The story gets even more interesting. The guys said that they have a "sting" going on and that the one of the Cops was undercover, FISHING in an unmarked white bayboat at the enterence of the creek. When the guys went up into the creek, the undercover cop got out of his boat, snuck across the shore, and watched them shoot a gar. He then radio'd in and two more cops on jet skis came over and wrote the ticket.

I just wanted to let everyone who bowfishes this area know so they don't get ticketed by these swimming swines. There is no doubt that they are only trying to raise revenue for the city by "taxing" honest anglers who are trying to help out the game fish habitat for all to enjoy. They need to take away the police badges from these weasels and give them a County Tax Accesors Badge, because that is all they are doing when they are spending there time issuing tickets for "practicing archery".

On the brightside, we shot 28 gar (2 ft- 4 ft) this afternoon and the females were FULL of eggs. I cannot, however, give you the exact location of where we found them because it may, or maynot, be illegal to "practice archery" there.


----------



## Spider Wire

Please correct me if i am wrong, and please dont mistake me for some RAT anre any thing like that but isn't it 1 Gar per person per day by the book?!? i mean don;t take me wrong are anythiing its great that you shot 28 gar in one day but it seems like you are over the limit?


----------



## taff

well I dont "practice archery" ,only because that would be another addictive hobby, but I really appreciate the heads up on the "sting operation" going on. I spend a lot of time on Lake Houston. I know they have a job to do just like the next guy, but that seems a little extreme. btw nice job on the 28 gar, sounds like a fun day on the water to me.


----------



## Harbormaster

That's a shame about the sting ops...as a kid we would shoot gar with 12 gauges up there...and down around the Big Eddy that is Eisenhower Park now!


----------



## essayons75

Thanks for the heads-up. I've seen guys practicing from the road going to the soccer fields. I was thinking about it myself.

They would have to show me the law before I payed that ticket. I've searched and can't find it.

FREE KINGWOOD!!!


----------



## Mattsfishin

1 ALLIGATOR gar per person per day is the only limit I know of. Some big shot complained and now they are going to hassle people over this. On Conroe there is a lady that complains about the noise from the boats at night. If she sees a light on a boat she will call in too complain even if you are using a trolling motor instead of a fan or air motor. She does not want anyone bowfishing.

Matt

Matt


----------



## BATWING

Yep sounds about right. It all starts with one big mouth with a big head that has political connections. This is becoming more common these days and I betcha it started from a progressive or radical minded type person.


----------



## remi19

Spider Wire said:


> Please correct me if i am wrong, and please dont mistake me for some RAT anre any thing like that but isn't it 1 Gar per person per day by the book?!? i mean don;t take me wrong are anythiing its great that you shot 28 gar in one day but it seems like you are over the limit?

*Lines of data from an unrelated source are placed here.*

/-- All a SHOWNUM can do, by its two tests: `frac` is reserved; the value fits at the final `F`, and is rendered; it does
not fit, and the error pattern is shown. -/
theorem showNum_cases (V : ValueField) (base : Base) (frac : BitVec 3) (s : State) :
    let F := finalF (valueOf V) base.radix frac.toNat
    (4 < frac.toNat ∧ showNum V base frac s = (.ignored, s)) ∨
    (frac.toNat ≤ 4 ∧ fitsAt (valueOf V) base.radix F ∧
      showNum V base frac s =
        (.done, (s.setSlots (renderSlots s.config base.radix (isNeg V) F
          (printedInt (magnitude V) base.radix F))).flushAll)) ∨
    (frac.toNat ≤ 4 ∧ ¬ fitsAt (valueOf V) base.radix F ∧ showNum V base frac s = (.overflow, s.errorPattern)) := by
  simp only [showNum, shed_eq_finalF, fitsAt_iff]
  by_cases reserved : 4 < frac.toNat
  · exact .inl ⟨reserved, if_pos reserved⟩
  · rw [if_neg reserved]
    have admitted := not_lt.mp reserved
    split
    · next fits => exact .inr (.inl ⟨admitted, fits, rfl⟩)
    · next overflows => exact .inr (.inr ⟨admitted, overflows, rfl⟩)

/-- Only the error pattern is labelled Overflow. -/
theorem showNum_of_overflow {V : ValueField} {base : Base} {frac : BitVec 3} {s : State}
    (h : (showNum V base frac s).1 = .overflow) : (showNum V base frac s).2 = s.errorPattern := by
  rcases showNum_cases V base frac s with ⟨-, e⟩ | ⟨-, -, e⟩ | ⟨-, -, e⟩
  · rw [e] at h; cases h
  · rw [e] at h; cases h
  · rw [e]

/-- Settles O23: both commands are the procedure ErrorPattern. -/
theorem showErrShowsTheErrorPattern : Obligations.ShowErrShowsTheErrorPattern := by
  refine ⟨rfl, fun s answered => ⟨?_, rfl⟩, fun s V base frac overflow => ?_⟩
  · rw [exec_showerr, State.errorPattern_of_answered answered]
    rfl
  · rw [exec_shownum, exec_showerr, showNum_of_overflow overflow]

end Sys2Proof.Machine
end

section
/-! PROOFS. The colon slot under a render (R145): the position walks leftward past the colon (R95), so no write of the
render lands there. -/

namespace Sys2Proof.Machine

/-! ## A flush changes no slot -/

@[simp] theorem State.flushSlot_slots (i : Fin 5) (s : State) : (s.flushSlot i).slots = s.slots :=
  State.busWrite_slots _ _

@[simp] theorem State.flushAll_slots (s : State) : s.flushAll.slots = s.slots := by
  simp [State.flushAll, physIndices]

theorem State.errorPattern_slots_of_idle {s : State} (h : s.busy = false) :
    s.errorPattern.slots = Vector.replicate 5 (zext16 dash) := by
  rw [State.errorPattern, State.flushAll_slots, State.fillSlots, State.setSlots_of_idle _ h, State.after_slots]

/-! ## The render's walk -/

theorem prevPos_ne_colon (p : Int) : prevPos p ≠ 2 := by
  rw [prevPos]
  split <;> omega

theorem writePos_colon {p : Int} (w : Word) (sl : Slots) (hp : p ≠ 2) : (writePos p w sl)[2] = sl[2] := by
  rw [writePos]
  split
  · exact Vector.getElem_setIfInBounds_ne _ (by omega)
  · rfl

/-- The digit loop ends, as it began, off the colon, and has not written it. -/
theorem emitDigits_colon (c : Config) (b F fuel n i : Nat) {p : Int} (sl : Slots) (hp : p ≠ 2) :
    (emitDigits c b F fuel n p i sl).1 ≠ 2 ∧ (emitDigits c b F fuel n p i sl).2[2] = sl[2] := by
  induction fuel generalizing n p i sl with
  | zero => exact ⟨hp, rfl⟩
  | succ fuel ih =>
    simp only [emitDigits]
    split
    · obtain ⟨off, kept⟩ := ih (n / b) (i + 1) (writePos p _ sl) (prevPos_ne_colon p)
      exact ⟨off, kept.trans (writePos_colon _ sl hp)⟩
    · exact ⟨prevPos_ne_colon p, writePos_colon _ sl hp⟩

theorem emitSign_colon (neg : Bool) {p : Int} (sl : Slots) (hp : p ≠ 2) :
    (emitSign neg p sl).1 ≠ 2 ∧ (emitSign neg p sl).2[2] = sl[2] := by
  cases neg
  · exact ⟨hp, rfl⟩
  · exact ⟨prevPos_ne_colon p, writePos_colon _ sl hp⟩

theorem clearLeading_colon (fuel : Nat) {p : Int} (sl : Slots) (hp : p ≠ 2) : (clearLeading fuel p sl)[2] = sl[2] := by
  induction fuel generalizing p sl with
  | zero => rfl
  | succ fuel ih =>
    rw [clearLeading]
    split
    · exact (ih _ (prevPos_ne_colon p)).trans (writePos_colon _ sl hp)
    · rfl

theorem renderSlots_colon (c : Config) (b : Nat) (neg : Bool) (F n : Nat) (sl : Slots) :
    (renderSlots c b neg F n sl)[2] = sl[2] := by
  obtain ⟨digits_off, digits_kept⟩ := emitDigits_colon c b F 5 n 0 sl (show (4 : Int) ≠ 2 by decide)
  obtain ⟨sign_off, sign_kept⟩ := emitSign_colon neg (emitDigits c b F 5 n 4 0 sl).2 digits_off
  exact (clearLeading_colon 3 _ sign_off).trans (sign_kept.trans digits_kept)

/-- Settles O31: a render keeps the colon slot, on a busy block too; the error pattern fills it. -/
theorem renderKeepsTheColonSlot : Obligations.RenderKeepsTheColonSlot := by
  rintro s t V base frac ⟨⟩
  refine ⟨fun done => ?_, fun overflow idle => ?_⟩
  · rw [labelOf_shownum] at done
    rcases showNum_cases V base frac s with ⟨-, e⟩ | ⟨-, -, e⟩ | ⟨-, -, e⟩
    · rw [e]
    · simp only [e, State.flushAll_slots, State.setSlots_slots]
      split
      · rfl
      · exact renderSlots_colon ..
    · rw [e] at done; cases done
  · simp only [showNum_of_overflow overflow, State.errorPattern_slots_of_idle idle]
    rfl

end Sys2Proof.Machine
end

section
/-! PROOFS. The direct digit command SHOWDIGIT (R160 to R162): its word field by field, and its two checks. -/

namespace Sys2Proof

Your are right 1 GATOR GAR per person per day, but you can shoot all the spotted and needle nose gar you want.


----------



## Jasmillertime

we practice out there quite often. we have shot 400 pounds of fish in the last 2 trips. filled a plastic 55 gallon bucket up to the top, and gave away every fish to some very appreciative people. thanks for the heads up, and we will keep an eye out for anything. funny thing is how can you get a ticket when there is a bowfishing record for grass carp on the lake in TPWD?


----------



## RATLTRAP

Hmmmmmm!!!!! I need to see the law! I have a state fishing license and I am simply fishing. All we are doing is improving the lake by removing nussance and rough species, and by feeding needy families a mess of fish. That sounds like a good reason for a ticket!!! Whatever!!!


----------



## frank n texas

I would think their patrol time and resources would be better utilized doing stings in shopping center parking lots looking for scumbags breaking into vehicles...:headknock


----------



## big v

Here is the number to HPD lake patrol. It is illegal to bow fish, place brush piles, land air planes, hunt, and you need permits to have a fishing tournament.

Lake Patrol
281 324-2250


----------



## bowfishrp

Guess we will have to figure out a way to net those tilapia on that lake now. This sucks. Its not enough they ban all air powered boats but now you cant even shoot a bow. I thought this was Texas!


----------



## Jasmillertime

big v said:


> Here is the number to HPD lake patrol. It is illegal to bow fish, place brush piles, land air planes, hunt, and you need permits to have a fishing tournament.
> 
> Lake Patrol
> 281 324-2250


where did you find this information?


----------



## Jim Martin

Sec. 32-34. - Hunting and firearms.
No person shall hunt any animal or shoot, fire or discharge any pistol, shotgun or rifle, other firearm or *archery arrow* in, on, along or across the parks. The provisions of this section shall not apply to designated target ranges.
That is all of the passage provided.